---------- Records provided

/-- B11 to B17: accesses while a NOP is pending, its completion, and the W1C write. -/
theorem test_bus_while_busy :
    let s := wr 0x018 0x40 (wr 0x00C 0x5 (wr 0x10000 0x11111111 (wr 0x00C 0x0 State.reset)))
    rd 0x010 (wr 0x00C 0x0 State.reset) = some (.read 1 false) ∧ s.lcmd = 0 ∧ s.lsrc = 0 ∧ s.src = 0x40 ∧
    s.intStatus = 0xC ∧ s.mem = [] ∧ (stepped s).intStatus = 0xD ∧ (wr 0x030 0x5 (stepped s)).intStatus = 0x8 := by
  decide +kernel

/-- I1 to I4: irq. -/
theorem test_irq :
    irq { State.reset with intStatus := 0x1, intEnable := 0x1 } = true ∧
    irq { State.reset with intStatus := 0x3, intEnable := 0x2 } = true ∧
    irq { State.reset with intStatus := 0x3, intEnable := 0x0 } = false := by decide

/-- R5 and R6: a soft reset while a command is pending; only a passing command's output range becomes unwritten. -/
theorem test_soft_reset_aborts :
    let good := { k1 0x3 0x100 0x200 0 [1, 2, 3, 4] with mem := [(0x100, 1), (0x1FF, 6), (0x200, 7), (0x203, 8), (0x204, 9)] }
    let bad := { good with lcmd := 0x0000000A }
    (wr 0x008 1 good).mem = [(0x100, 1), (0x1FF, 6), (0x204, 9)] ∧ (wr 0x008 1 good).keyValid = false ∧
    (wr 0x008 1 good).busy = false ∧ (wr 0x008 1 good).intStatus = 0 ∧ (wr 0x008 1 bad).mem = bad.mem ∧
    (wr 0x008 0 good).busy = true := by decide +kernel

/-- R130: three bytes at an unaligned offset as a `DMEM` line. -/
theorem test_dmem_line :
    lineDmem 0x102 [0x0C, 0xA1, 0x11] =
      [.wrb 0x10100 0xA10C0000 0b1100, .wrb 0x10104 0x00000011 0b0001] := by decide +kernel

/-- R130, R322: `CMD NOP; WAIT` ends with BUSY = 0 once the engine has moved. -/
theorem test_wait_loop :
    let r := hostRun [false, false, false, false, true, false, false, false]
      ⟨lineCmd .nop :: lineWait 1 0, 0, [], State.reset⟩
    hostRunOver r = true ∧ r.hw.done = true := by decide +kernel

/-! ### The reference datapath -/

/-- R181, R183, R187 for K0: N' , the Montgomery product of 7 and R² (MM2), and 0xFFFFFFFF mod N (BR6). -/
theorem test_datapath :
    refNPrime 0x0CA1 * 0x0CA1 % 256 = 255 ∧ montmulRef 0x0CA1 2 0x0007 0x0483 = 0x0B53 ∧
    barrettRef 0x0CA1 0xFFFFFFFF = 0x0482 ∧ modExpRef 0x0CA1 2 0x41 0x11 = 0x0AE6 := by decide +kernel

/-! ### Witnesses: for each statement with hypotheses, states and operands that meet them -/

/-- IllegalWordCompletesWithIllegalCmd: one word for each of the three cases, and one for none. -/
theorem test_witness_illegal_words :
    State.reset.busy = false ∧ (0x00000017 : Word).toNat / 32 = 0 ∧ (0x00000017 : Word).toNat % 16 = 7 ∧
    (0x00000020 : Word).toNat / 32 ≠ 0 ∧
    ((0x00000010 : Word).toNat / 16 % 2 = 1 ∧ (0x00000010 : Word).toNat % 16 ≠ 7) ∧ 10 ≤ (0x0000000A : Word).toNat % 16 := by
  decide

/-- StepRunsDecodedCommand: a pending word, with no turn left and with the engine's turn listed. -/
theorem test_witness_pending_command :
    let s := k1 0x3 0x100 0x200 0 [1, 2, 3, 4]
    s.busy = true ∧ decode s.lcmd = .command .modexpPub ∧ s.turns = [] ∧
    { s with turns := [.engine] }.turns = .engine :: [] := by decide +kernel

/-- StepTakesTheNextTurn: every clause. -/
theorem test_witness_turns :
    State.reset.turns = [] ∧ State.reset.busy = false ∧
    { State.reset with turns := [.engine] }.turns = .engine :: [] ∧
    { State.reset with turns := [.hardReset] }.turns = .hardReset :: [] ∧
    { State.reset with turns := [.host ⟨false, 0, 0, 0⟩] }.turns = .host ⟨false, 0, 0, 0⟩ :: [] ∧
    { State.reset with turns := [.hostAndEngine ⟨false, 0, 0, 0⟩] }.turns = .hostAndEngine ⟨false, 0, 0, 0⟩ :: [] ∧
    { State.reset with turns := [.hostAndEngine ⟨false, 0, 0, 0⟩], busy := true }.busy = true := by decide +kernel

/-- SoftResetPreservesDmemButAbortedOutput: idle, pending illegal, pending failing, pending passing, and the first and last
byte of the passing command's output range. -/
theorem test_witness_soft_reset :
    (0x00000001 : Word).getLsbD 0 = true ∧ (0xFFFFFFFE : Word).getLsbD 0 = false ∧ State.reset.busy = false ∧
    (k1 0xA 0 0 0 []).busy = true ∧ decode (k1 0xA 0 0 0 []).lcmd = .illegal .reservedOp ∧
    check .modexpPub (k1 0x3 0x100 0x103 0 []) = some .overlap ∧ check .modexpPub (k1 0x3 0x100 0x200 0 []) = none ∧
    outMax .modexpPub (k1 0x3 0x100 0x200 0 []) = 4 := by decide +kernel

--------------------

* _Problem to solve_: Going through the entries above, show each line that contains "none".

* _Solution to the problem_:
/-- IllegalWordCompletesWithIllegalCmd: one word for each of the three cases, and one for none. -/
    check .modexpPub (k1 0x3 0x100 0x103 0 []) = some .overlap ∧ check .modexpPub (k1 0x3 0x100 0x200 0 []) = none ∧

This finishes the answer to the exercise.